I thought that you had a thing about thread drift.


----------



## mtlogcabin (Dec 22, 2013)

123pugsy said:
			
		

> Scaled pic attached.
> 
> 
> 
> ...


I am concerned 1.75 edge distance is from the edge of the concrete and does not include the masonry block. The drawing shows 2&7/16 from the edge of the masonry unit which is probably 1 to 1.25 inches thick. Anyway it is close. The engineer did not specify the size of the hold down washer. Code requires a 3" X 3" square washer.


----------



## Mark K (Dec 22, 2013)

Adhesive anchors are addressed in the 2012 IBC for use in concrete and special inspection is  required.

Installation instructions and inspection requirements are produced at the time the adhesive is tested per ACI 355.4.  Since these are product specific they need to be obtained from the manufacturer.  This information is typically included with an evaluation report.  The requirement that adhesive anchors be subject to special inspection is driven by the special inspection requirements in Chapter 17 of the 2012 IBC and not by requirements imposed by the issuer of the evaluation report.

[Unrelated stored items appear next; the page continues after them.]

-- ==== Sys2Proof/Machine/Issue.lean ====
section
/-! DEFINITION. The issue of a bundle on a triad: its checks in rank order (R141, R142), its data accesses (R215 to
R236), its effect in every lane in use, its branch and its repeat. -/

namespace Sys2Proof.Machine

/-! ### The data access of a load or store -/

/-- An access that has passed its checks. -/
structure Access where
  va : Word
  pa : Nat
  size : Nat
  dev : Bool
  sens : Bool
  cache : Bool

inductive AccessCheck where
  | ok (a : Access)
  | align
  | trap (f : Frec)

/-- The checks of a load or store from the leading lane's registers (R45, R129, R188, R296). -/
def accessCheck (s : State) (t : TriadId) (c : LaneCore) (fn : MemFn) (va : Word) : AccessCheck :=
  let n := 2 ^ memSize fn
  let load := memIsLoad fn
  if va.toNat % n ≠ 0 then .align
  else
    match coreAccess s t (c.cur == 3) c.priv (if load then .load else .store) va with
    | .error f =>
      .trap { kind := if c.cur = 3 then 6 else if load then 1 else 2, priv := c.priv, level := f.level,
              cause := f.cause, va := va }
    | .ok x =>
      if n < 4 ∧ (regionOf s x.pa == .regs) = true then .align
      else
        let sens := attrSens x.attr || (load && readSensitive x.pa)
        .ok { va := va, pa := x.pa, size := n, dev := attrDev x.attr || sens || devAddress s x.pa, sens := sens,
              cache := attrCache x.attr }

/-- The memory operation of a bundle, at most one (R61). -/
def memOf : List Op → Option (MemFn × Reg × Reg × Bool × BitVec 12)
  | [] => none
  | .mem fn rt rb post off :: _ => some (fn, rt, rb, post, off)
  | _ :: l => memOf l

/-! ### Illegal, privileged and arithmetic conditions (R73, R74, R84, R104, R141, R151, R183) -/

/-- MTS by a bank number to the current bank's PC, above U level (R151, R152). -/
def mtsOwnPc (c : LaneCore) : Op → Bool
  | .mts sr _ => c.priv != 0 && decide (0x100 ≤ sr.toNat) && srBank sr.toNat == c.cur && decide (srIdx sr.toNat = 0x20)
  | _ => false

/-- The repeated instruction writes the RPC of the current bank (R104). -/
def mtsOwnRpc (c : LaneCore) : Op → Bool
  | .mts sr _ => decide (srCanon c.cur sr.toNat = 1)
  | _ => false

/-- The count a prefix latches (R104). -/
def repCount (c : LaneCore) : RepSrc → Nat
  | .imm n => n.toNat
  | .reg r => (c.rg r).toNat % 2 ^ 32

/-- What makes a prefix illegal: the bundle behind it, or a REPN count above 64 (R100, R104). A word behind it counts as the
branch, prefix or service call that its opcode names, an illegal encoding too (DEDUCED, log 29). -/
def prefixIllegal (s : State) (t : TriadId) (c : LaneCore) (pc : Word) (op : Op) : Bool :=
  let behind := match peekWord s t c (pc + 4) with
    | none => false
    | some w => !wordEnds w || (match namedOp w with
        | some o => repeatForbidden o || mtsOwnRpc c o
        | none => false)
  match op with
  | .repi _ => behind
  | .repn src => behind || decide (64 < repCount c src)
  | _ => false

/-- An operation that raises illegal instruction. -/
def opIllegal (s : State) (t : TriadId) (c : LaneCore) (pc : Word) (inDelay : Bool) (op : Op) : Bool :=
  !opEncodable op || (inDelay && delayForbidden op) || mtsOwnPc c op || prefixIllegal s t c pc op
    || (match op with | .rete => c.cur == 0 | _ => false)

/-- An operation that the privilege level admits (R54, R55, R134, R137, R152, R153). -/
def opAllowed (c : LaneCore) : Op → Bool
  | .mfs _ sr => mfsAllowed c sr.toNat
  | .mts sr r => mtsAllowed c sr.toNat (c.rg r)
  | .rete => c.priv != 0
  | .iinva => c.priv != 0
  | .dinva => c.priv != 0
  | _ => true

/-- An arithmetic exception at issue (R73, R74). -/
def opArith (c : LaneCore) : Op → Bool
  | .div _ _ b => c.rg b == 0
  | .alu .addv _ a b => addOverflows (c.rg a) (c.rg b)
  | .alu .subv _ a b => subOverflows (c.rg a) (c.rg b)
  | _ => false

/-- The exception one operation meets, with its rank (R142): rank, vector, fault record. -/
def opExc (s : State) (t : TriadId) (c : LaneCore) (pc : Word) (inDelay : Bool) (op : Op) :
    Option (Nat × Nat × Option Frec) :=
  if opIllegal s t c pc inDelay op then some (2, 1, none)
  else if !opAllowed c op then some (3, 2, none)
  else
    match op with
    | .mem fn _ rb post off =>
      (match accessCheck s t c fn (memAddr c rb post off) with
        | .align => some (4, 5, none)
        | .trap f => some (5, 4, some f)
        | .ok _ => none)
    | _ => if opArith c op then some (6, 8, none) else none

In general adhesive anchors are seen as an engineered item.  The edge distance will have a major impact on the ultimate capacity of the anchor.

I find it interesting that some individuals infer that having made a couple of site visits to the project the engineer is expected to be responsible for having inspected all the work even that which has been hidden by other work.  Inspections take time and this time must be paid for.  Rather than blame the engineer look to the owner who does not want to pay for inspections.


----------



## mark handler (Dec 22, 2013)

Mark K said:
			
		

> Adhesive anchors are addressed in the 2012 IBC for use in concrete and special inspection is  required.Installation instructions and inspection requirements are produced at the time the adhesive is tested per ACI 355.4.  Since these are product specific they need to be obtained from the manufacturer.  This information is typically included with an evaluation report.  The requirement that adhesive anchors be subject to special inspection is driven by the special inspection requirements in Chapter 17 of the 2012 IBC and not by requirements imposed by the issuer of the evaluation report.
> 
> In general adhesive anchors are seen as an engineered item.  The edge distance will have a major impact on the ultimate capacity of the anchor.
> 
> I find it interesting that some individuals infer that having made a couple of site visits to the project the engineer is expected to be responsible for having inspected all the work even that which has been hidden by other work.  Inspections take time and this time must be paid for.  Rather than blame the engineer look to the owner who does not want to pay for inspections.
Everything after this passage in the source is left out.